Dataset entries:
-- ==== Sys2Proof/Syntax.lean ====
section
/-! DEFINITION. The commands the package takes: one constructor for each row of the table of operations and events,
with the row's operands, and the small types of those operands. What a command does is Sys2Proof.Machine.exec's. -/

namespace Sys2Proof

/-- Who makes a register access: the MID the fabric put in SRC, whether the request is in the privileged form (01 R29), and
    whether a read has its side effect; only a Ladder BUSACC peek read has none (00 Table 0.5, 20 R513). -/
structure Who where
  src : BitVec 12
  priv : Bool
  effect : Bool
deriving DecidableEq, Repr

/-- What a master asks its port to inject (07 R182 Table 7.3): the fields the master chooses. -/
structure Req where
  opc : BitVec 5
  addr : BitVec 48
  len : BitVec 8
  be : BitVec 64
  ord : Bool
  poison : Bool
  data : List (BitVec 8)
deriving DecidableEq, Repr

/-- A physical disturbance found by the access that reads one stored word: none, one bit, two bits; or a faulty address decoder, which returns
    the contents of another word (03 R80; 04 R114). -/
inductive Upset where
  | none | single | double
  | other (word : Nat)
deriving DecidableEq, Repr

/-- The disturbances a slice cycle may find: in the instruction word it fetches, and in the X and Y words it reads. -/
structure SliceUpset where
  instr : Upset
  x : Upset
  y : Upset
deriving DecidableEq, Repr

/-- What a port finds of a packet's flits that cannot be corrected (07 R178): nothing; an uncorrectable header; a side-band parity error; an
    uncorrectable data flit. -/
inductive FlitBad where
  | none | header | sideband | data
deriving DecidableEq, Repr

/-- The disturbance of a packet's flits as a port reads them (07 R178): in how many quarters one bit is wrong, and what cannot be corrected. -/
structure FlitUpset where
  corr : Nat
  bad : FlitBad
deriving DecidableEq, Repr

/-- The disturbance Leggett finds in a configuration frame (13 R358): words with one bit wrong, or an uncorrectable frame. -/
structure FrameUpset where
  singles : List Nat
  bad : Bool
deriving DecidableEq, Repr

/-- What a DRAM read finds (14 R387, 15 R403): nothing wrong, a corrected error, an uncorrectable error, an integrity tag that fails. -/
inductive DramUpset where
  | none | corrected | uncorrectable | tagBad
deriving DecidableEq, Repr

/-- The memories Leggett's memory scrub visits (13 R363). -/
inductive MemKind where
  | bram | gq | sliceX | sliceY | sliceI
deriving DecidableEq, Repr

/-- The requests a DMA channel issues (16 R416, R420, R421, R428). -/
inductive BeatKind where
  | read | readDst | write | readBack
deriving DecidableEq, Repr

# [Task to carry out]
The task requires each record above to be restated exactly.

# [Response to the exercise]
-- ==== Sys2Proof/Syntax.lean ====
section
/-! DEFINITION. The commands the package takes: one constructor for each row of the table of operations and events,
with the row's operands, and the small types of those operands. What a command does is Sys2Proof.Machine.exec's. -/

namespace Sys2Proof

/-- Who makes a register access: the MID the fabric put in SRC, whether the request is in the privileged form (01 R29), and
    whether a read has its side effect; only a Ladder BUSACC peek read has none (00 Table 0.5, 20 R513). -/
structure Who where
  src : BitVec 12
  priv : Bool
  effect : Bool
deriving DecidableEq, Repr

/-- What a master asks its port to inject (07 R182 Table 7.3): the fields the master chooses. -/
structure Req where
  opc : BitVec 5
  addr : BitVec 48
  len : BitVec 8
  be : BitVec 64
  ord : Bool
  poison : Bool
  data : List (BitVec 8)
deriving DecidableEq, Repr

/-- A physical disturbance found by the access that reads one stored word: none, one bit, two bits; or a faulty address decoder, which returns
    the contents of another word (03 R80; 04 R114). -/
inductive Upset where
  | none | single | double
  | other (word : Nat)
deriving DecidableEq, Repr

/-- The disturbances a slice cycle may find: in the instruction word it fetches, and in the X and Y words it reads. -/
structure SliceUpset where
  instr : Upset
  x : Upset
  y : Upset
deriving DecidableEq, Repr

/-- What a port finds of a packet's flits that cannot be corrected (07 R178): nothing; an uncorrectable header; a side-band parity error; an
    uncorrectable data flit. -/
inductive FlitBad where
  | none | header | sideband | data
deriving DecidableEq, Repr

/-- The disturbance of a packet's flits as a port reads them (07 R178): in how many quarters one bit is wrong, and what cannot be corrected. -/
structure FlitUpset where
  corr : Nat
  bad : FlitBad
deriving DecidableEq, Repr

/-- The disturbance Leggett finds in a configuration frame (13 R358): words with one bit wrong, or an uncorrectable frame. -/
structure FrameUpset where
  singles : List Nat
  bad : Bool
deriving DecidableEq, Repr

/-- What a DRAM read finds (14 R387, 15 R403): nothing wrong, a corrected error, an uncorrectable error, an integrity tag that fails. -/
inductive DramUpset where
  | none | corrected | uncorrectable | tagBad
deriving DecidableEq, Repr

/-- The memories Leggett's memory scrub visits (13 R363). -/
inductive MemKind where
  | bram | gq | sliceX | sliceY | sliceI
deriving DecidableEq, Repr

/-- The requests a DMA channel issues (16 R416, R420, R421, R428). -/
inductive BeatKind where
  | read | readDst | write | readBack
deriving DecidableEq, Repr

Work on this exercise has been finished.